The Anniversary Gift
by Katherine Billings Palmer
Our twentieth wedding anniversary was July 12th. It’s December 29th, and I just opened my gift.
I remember sitting with Rick under the gazebo in our backyard about a year before the significant event, drinking wine and discussing ideas about how to make it special. I asked if he wanted to renew our vows. He laughed. I’ve talked to other wives whose husbands had the same response, so I didn’t hold that against him.
Instead, we made and disregarded several other plans. We contemplated going back to Europe. We’d honeymooned in Amsterdam, and spent three weeks traveling from England to Germany ten years later, touring several countries along the way. Rick expressed an interest in returning; this time driving across the eastern European countries. His great-grandparents had emigrated from Prussia and he said he wanted to see his roots. I said I still wanted to see southern Italy and drive through wine country. The idea of going to Australia appealed to both of us. He nixed a cruise. We remained undecided, but we both knew we wanted to celebrate the milestone in a big way.

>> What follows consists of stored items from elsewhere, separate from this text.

-- ==== Sys2Proof/Word.lean ====
section
/-! DEFINITION. The word types of the module, bytes, and the two container types of the state: a
sparse table of like units (`Tbl`) and a queue-like list. Hexadecimal and bit numbering follow the
reading conventions of 00_scope.md: bits from 0 at the least significant, little-endian. -/

namespace Sys2Proof

abbrev Byte := BitVec 8
/-- A register or instruction word (R47, R82). -/
abbrev Word := BitVec 32
/-- A data register of the Arithmetic Unit, Q15 (03, "Arithmetic Unit"). -/
abbrev Half := BitVec 16
/-- An accumulator of 40 bits (03, "Arithmetic Unit"). -/
abbrev Acc := BitVec 40
/-- A completion status or Service Channel code (R311). -/
abbrev Code := BitVec 16

/-- A table of like units, keyed by unit number. A key that no row lists reads as `dflt`, the value
of a unit nothing has touched. Rows are kept in rising key order by `Tbl.set`. -/
structure Tbl (α : Type) where
  dflt : α
  rows : List (Nat × α) := []
  deriving DecidableEq, Repr

end Sys2Proof
end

That was in July 2016. Three months later, Rick was diagnosed with small cell lung cancer. My new hope for our anniversary? That Rick would live to see it.
By the spring of the next year, Rick had survived four rounds of chemo, thirty-five lung radiation treatments and a course of preventative brain radiation. He’d endured a bronchoscopy, a PET scan, numerous blood tests, CT scans, dozens of x-rays, a PICC line, low white blood counts, low platelet counts, the accompanying blood transfusions, Neupogen shots, and all the blood tests, IVs, and hospital visits that follow a lung cancer diagnosis.
Throughout the autumn and winter, he’d been nauseous and weak from the chemo and radiation, but by mid-February, he was miraculously, gloriously in remission! My six-foot, five-inch, 300-pound former college football lineman still wasn’t back to his full strength, but he was on the mend, he felt good, and he was getting stronger.
During the long winter months, as I drove Rick to the infusion center, or as I chauffeured him to his daily radiation treatments, I often had fantasies about passing the medical facility and driving on, on, on, without ever stopping. I knew the ordeal was taking its mental toll, and I dreamt of the two of us escaping and leaving it all behind. For Rick to have any chance of survival, that obviously couldn’t happen, but we did finally gain some respite from the trial. At the generous invitation of friends, we spent three wonderful weeks on the sunny beaches of Florida, eating seafood and tacos by day, drinking wine and watching the sunset on the gulf each night.
We arranged the trip around his treatment schedule, and Rick was antsy to get going. Doctors rescheduled appointments and procedures because they knew the getaway would do him more good than any treatment they could provide. We packed and were ready to leave the day after the final dose of lung radiation, one week after we’d received confirmation that Rick was in remission. Unfortunately, remission didn’t signify that the treatment was finished. Because lung cancer often metastasizes to the brain, Rick was scheduled for preventative brain radiation therapy in three weeks. But while we were in Florida, my friends convinced us to return after he’d completed those final treatments, and in April, we went back for three more glorious weeks of sun and relaxation.
The pain from the pneumonitis began on our last week in Florida.
Pneumonitis is a side effect of lung radiation. It’s similar to pneumonia, but can be caused by trauma to the lung, without the presence of an infection. His right lung was filled with it, in the exact spot where the tumors were discovered and the subsequent radiation therapy was focused. It was treatable with steroids, so he began an extremely heavy dose that would taper off after three weeks.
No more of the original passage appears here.